=== Data shown ===

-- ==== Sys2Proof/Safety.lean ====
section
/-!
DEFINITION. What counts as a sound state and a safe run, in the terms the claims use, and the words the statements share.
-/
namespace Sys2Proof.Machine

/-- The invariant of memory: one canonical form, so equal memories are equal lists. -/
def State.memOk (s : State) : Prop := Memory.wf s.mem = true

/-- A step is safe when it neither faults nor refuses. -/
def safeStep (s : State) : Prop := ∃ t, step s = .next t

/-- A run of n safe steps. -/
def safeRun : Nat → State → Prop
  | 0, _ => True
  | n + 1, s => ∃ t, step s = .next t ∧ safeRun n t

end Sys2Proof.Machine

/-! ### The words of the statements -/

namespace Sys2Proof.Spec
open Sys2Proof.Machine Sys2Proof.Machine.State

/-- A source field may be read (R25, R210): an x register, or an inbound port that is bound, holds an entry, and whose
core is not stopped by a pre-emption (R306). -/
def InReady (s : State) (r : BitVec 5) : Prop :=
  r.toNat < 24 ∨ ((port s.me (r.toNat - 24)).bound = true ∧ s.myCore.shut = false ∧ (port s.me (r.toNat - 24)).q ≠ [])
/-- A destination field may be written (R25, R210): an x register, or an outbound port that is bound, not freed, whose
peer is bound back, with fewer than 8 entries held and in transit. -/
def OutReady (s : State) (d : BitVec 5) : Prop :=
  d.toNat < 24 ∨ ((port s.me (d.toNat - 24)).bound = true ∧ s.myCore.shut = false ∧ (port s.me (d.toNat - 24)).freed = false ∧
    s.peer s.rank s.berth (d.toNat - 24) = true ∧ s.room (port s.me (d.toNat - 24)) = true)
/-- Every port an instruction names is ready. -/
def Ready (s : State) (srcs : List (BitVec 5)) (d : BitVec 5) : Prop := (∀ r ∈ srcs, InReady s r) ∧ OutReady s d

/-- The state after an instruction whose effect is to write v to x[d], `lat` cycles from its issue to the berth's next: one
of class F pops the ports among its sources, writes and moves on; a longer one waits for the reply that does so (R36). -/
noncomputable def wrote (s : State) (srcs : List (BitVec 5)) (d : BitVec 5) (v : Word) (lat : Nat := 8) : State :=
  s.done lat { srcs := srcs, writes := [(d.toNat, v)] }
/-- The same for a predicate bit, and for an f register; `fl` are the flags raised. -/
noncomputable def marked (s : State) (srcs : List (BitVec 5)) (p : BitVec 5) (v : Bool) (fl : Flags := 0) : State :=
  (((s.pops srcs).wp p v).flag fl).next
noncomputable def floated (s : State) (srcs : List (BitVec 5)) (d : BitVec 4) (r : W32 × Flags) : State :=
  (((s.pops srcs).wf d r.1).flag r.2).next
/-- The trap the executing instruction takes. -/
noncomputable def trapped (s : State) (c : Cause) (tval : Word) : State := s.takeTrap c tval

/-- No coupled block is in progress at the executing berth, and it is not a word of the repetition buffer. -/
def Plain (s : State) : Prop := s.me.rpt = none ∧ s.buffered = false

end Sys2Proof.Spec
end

===
=== Data shown ===

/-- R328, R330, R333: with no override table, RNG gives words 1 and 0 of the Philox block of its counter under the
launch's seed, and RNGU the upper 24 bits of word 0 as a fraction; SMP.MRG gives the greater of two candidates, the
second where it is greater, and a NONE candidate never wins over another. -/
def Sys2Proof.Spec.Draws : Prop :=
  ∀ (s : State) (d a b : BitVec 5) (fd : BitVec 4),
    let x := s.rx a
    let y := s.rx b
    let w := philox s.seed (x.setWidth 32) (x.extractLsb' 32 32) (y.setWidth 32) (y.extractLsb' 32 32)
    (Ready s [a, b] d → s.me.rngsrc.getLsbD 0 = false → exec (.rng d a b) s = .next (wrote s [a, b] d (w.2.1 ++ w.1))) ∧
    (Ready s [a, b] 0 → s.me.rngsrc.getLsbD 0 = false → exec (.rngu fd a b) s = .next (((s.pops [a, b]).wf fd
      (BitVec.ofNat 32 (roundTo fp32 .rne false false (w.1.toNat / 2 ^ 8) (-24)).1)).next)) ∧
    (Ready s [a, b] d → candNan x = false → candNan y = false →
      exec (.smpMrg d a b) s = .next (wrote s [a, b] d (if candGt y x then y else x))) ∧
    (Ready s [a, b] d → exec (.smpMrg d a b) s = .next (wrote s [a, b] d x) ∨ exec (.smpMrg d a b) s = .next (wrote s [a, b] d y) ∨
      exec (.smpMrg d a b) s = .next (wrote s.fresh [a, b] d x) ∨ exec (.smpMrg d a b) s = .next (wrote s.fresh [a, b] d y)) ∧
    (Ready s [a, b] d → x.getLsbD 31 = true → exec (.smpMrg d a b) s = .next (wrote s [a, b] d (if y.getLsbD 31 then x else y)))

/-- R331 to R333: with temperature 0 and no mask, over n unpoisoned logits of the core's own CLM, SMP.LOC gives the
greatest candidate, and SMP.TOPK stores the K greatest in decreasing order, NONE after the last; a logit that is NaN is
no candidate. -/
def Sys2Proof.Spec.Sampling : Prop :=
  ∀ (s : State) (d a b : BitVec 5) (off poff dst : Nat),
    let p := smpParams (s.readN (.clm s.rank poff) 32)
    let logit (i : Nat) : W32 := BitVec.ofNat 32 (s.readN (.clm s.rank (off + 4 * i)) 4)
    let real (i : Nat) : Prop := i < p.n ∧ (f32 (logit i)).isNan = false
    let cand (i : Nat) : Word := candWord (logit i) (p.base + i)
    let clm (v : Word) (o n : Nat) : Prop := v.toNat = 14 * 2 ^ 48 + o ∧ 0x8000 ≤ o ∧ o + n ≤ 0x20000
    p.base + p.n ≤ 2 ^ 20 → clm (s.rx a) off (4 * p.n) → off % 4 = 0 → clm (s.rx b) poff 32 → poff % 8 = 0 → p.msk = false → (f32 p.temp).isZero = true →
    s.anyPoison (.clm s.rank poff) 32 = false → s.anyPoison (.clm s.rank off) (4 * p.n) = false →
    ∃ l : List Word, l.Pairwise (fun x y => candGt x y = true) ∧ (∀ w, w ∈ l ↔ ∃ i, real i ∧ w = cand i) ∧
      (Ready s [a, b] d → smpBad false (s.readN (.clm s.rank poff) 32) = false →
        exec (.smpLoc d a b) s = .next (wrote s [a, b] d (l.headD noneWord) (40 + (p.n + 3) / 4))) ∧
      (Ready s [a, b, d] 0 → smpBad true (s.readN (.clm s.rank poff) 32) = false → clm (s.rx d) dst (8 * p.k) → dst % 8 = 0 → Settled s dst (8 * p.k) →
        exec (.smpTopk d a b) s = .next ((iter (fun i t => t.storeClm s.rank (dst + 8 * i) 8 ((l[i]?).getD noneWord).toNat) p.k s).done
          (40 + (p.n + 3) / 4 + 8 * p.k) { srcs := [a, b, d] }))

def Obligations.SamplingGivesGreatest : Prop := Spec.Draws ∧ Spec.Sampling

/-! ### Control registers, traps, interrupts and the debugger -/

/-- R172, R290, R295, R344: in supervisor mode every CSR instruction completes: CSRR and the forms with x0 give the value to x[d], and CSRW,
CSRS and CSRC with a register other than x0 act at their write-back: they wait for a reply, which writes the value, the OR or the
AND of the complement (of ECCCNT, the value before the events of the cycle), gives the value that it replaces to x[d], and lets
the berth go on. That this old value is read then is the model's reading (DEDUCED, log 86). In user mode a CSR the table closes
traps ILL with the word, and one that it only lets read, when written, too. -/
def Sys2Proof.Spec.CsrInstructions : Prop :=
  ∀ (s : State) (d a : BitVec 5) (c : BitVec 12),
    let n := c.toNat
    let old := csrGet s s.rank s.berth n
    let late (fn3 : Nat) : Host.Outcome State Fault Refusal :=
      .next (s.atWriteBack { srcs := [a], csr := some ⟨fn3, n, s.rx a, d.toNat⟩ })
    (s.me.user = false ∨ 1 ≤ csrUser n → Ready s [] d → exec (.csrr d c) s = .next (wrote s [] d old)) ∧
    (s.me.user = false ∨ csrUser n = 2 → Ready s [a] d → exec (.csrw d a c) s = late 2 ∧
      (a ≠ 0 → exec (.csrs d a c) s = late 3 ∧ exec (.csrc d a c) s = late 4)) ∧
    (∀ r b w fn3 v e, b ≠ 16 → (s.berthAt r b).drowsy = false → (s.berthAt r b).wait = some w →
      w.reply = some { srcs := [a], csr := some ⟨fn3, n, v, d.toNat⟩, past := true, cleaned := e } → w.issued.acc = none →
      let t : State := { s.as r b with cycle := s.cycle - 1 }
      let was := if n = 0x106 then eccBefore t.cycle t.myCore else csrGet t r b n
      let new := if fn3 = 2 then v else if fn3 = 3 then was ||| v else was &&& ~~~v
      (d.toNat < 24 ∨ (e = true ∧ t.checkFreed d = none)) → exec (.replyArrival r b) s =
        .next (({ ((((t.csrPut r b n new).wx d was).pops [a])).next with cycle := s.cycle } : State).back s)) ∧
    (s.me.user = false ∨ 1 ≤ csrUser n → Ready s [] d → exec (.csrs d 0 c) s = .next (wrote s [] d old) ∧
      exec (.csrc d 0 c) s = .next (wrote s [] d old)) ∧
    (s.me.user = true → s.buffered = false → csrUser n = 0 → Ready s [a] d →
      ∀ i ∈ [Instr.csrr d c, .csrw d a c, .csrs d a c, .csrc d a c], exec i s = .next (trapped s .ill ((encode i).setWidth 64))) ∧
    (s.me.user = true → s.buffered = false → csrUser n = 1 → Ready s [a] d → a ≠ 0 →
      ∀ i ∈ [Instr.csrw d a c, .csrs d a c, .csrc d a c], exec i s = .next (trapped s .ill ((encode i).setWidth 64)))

===
=== Data shown ===

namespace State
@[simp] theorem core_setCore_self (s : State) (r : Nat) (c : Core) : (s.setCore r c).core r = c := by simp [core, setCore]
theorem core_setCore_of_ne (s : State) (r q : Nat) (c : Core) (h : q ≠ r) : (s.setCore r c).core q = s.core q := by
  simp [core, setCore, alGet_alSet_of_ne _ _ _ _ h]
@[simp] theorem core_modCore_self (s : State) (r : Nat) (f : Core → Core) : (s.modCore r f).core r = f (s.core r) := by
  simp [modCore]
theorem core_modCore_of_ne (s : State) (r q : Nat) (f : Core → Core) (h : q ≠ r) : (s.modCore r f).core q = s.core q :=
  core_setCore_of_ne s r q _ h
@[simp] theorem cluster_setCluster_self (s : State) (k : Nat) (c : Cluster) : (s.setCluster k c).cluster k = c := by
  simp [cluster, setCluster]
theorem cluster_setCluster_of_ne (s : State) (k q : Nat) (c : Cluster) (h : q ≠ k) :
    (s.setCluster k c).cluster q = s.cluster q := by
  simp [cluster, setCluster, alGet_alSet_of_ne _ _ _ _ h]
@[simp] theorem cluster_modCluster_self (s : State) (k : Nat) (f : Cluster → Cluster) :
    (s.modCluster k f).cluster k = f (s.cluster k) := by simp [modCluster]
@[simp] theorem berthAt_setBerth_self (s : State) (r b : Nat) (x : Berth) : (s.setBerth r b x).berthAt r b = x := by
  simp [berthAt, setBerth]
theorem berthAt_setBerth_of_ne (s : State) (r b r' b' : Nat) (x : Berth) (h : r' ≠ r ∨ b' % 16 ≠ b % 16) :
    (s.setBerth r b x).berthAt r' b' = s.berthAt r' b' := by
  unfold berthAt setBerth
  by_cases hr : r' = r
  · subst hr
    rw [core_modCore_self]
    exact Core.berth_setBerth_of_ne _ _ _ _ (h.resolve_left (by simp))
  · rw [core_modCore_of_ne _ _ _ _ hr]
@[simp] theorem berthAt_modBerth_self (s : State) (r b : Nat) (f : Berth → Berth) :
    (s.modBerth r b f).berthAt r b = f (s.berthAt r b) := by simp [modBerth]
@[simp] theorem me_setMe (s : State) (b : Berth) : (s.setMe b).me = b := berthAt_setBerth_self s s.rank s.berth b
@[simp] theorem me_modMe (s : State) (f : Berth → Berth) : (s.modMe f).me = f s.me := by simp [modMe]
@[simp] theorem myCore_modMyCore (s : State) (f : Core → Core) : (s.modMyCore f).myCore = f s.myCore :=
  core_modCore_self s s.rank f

===

--- Action item ---
Copy out each line of the data above, exactly, if it lies between the line holding "open Sys2Proof.Machine Sys2Proof.Machine.State" and the line holding "def OutReady (s", inclusive; copy no other line.

--- Solution ---
open Sys2Proof.Machine Sys2Proof.Machine.State

/-- A source field may be read (R25, R210): an x register, or an inbound port that is bound, holds an entry, and whose
core is not stopped by a pre-emption (R306). -/
def InReady (s : State) (r : BitVec 5) : Prop :=
  r.toNat < 24 ∨ ((port s.me (r.toNat - 24)).bound = true ∧ s.myCore.shut = false ∧ (port s.me (r.toNat - 24)).q ≠ [])
/-- A destination field may be written (R25, R210): an x register, or an outbound port that is bound, not freed, whose
peer is bound back, with fewer than 8 entries held and in transit. -/
def OutReady (s : State) (d : BitVec 5) : Prop :=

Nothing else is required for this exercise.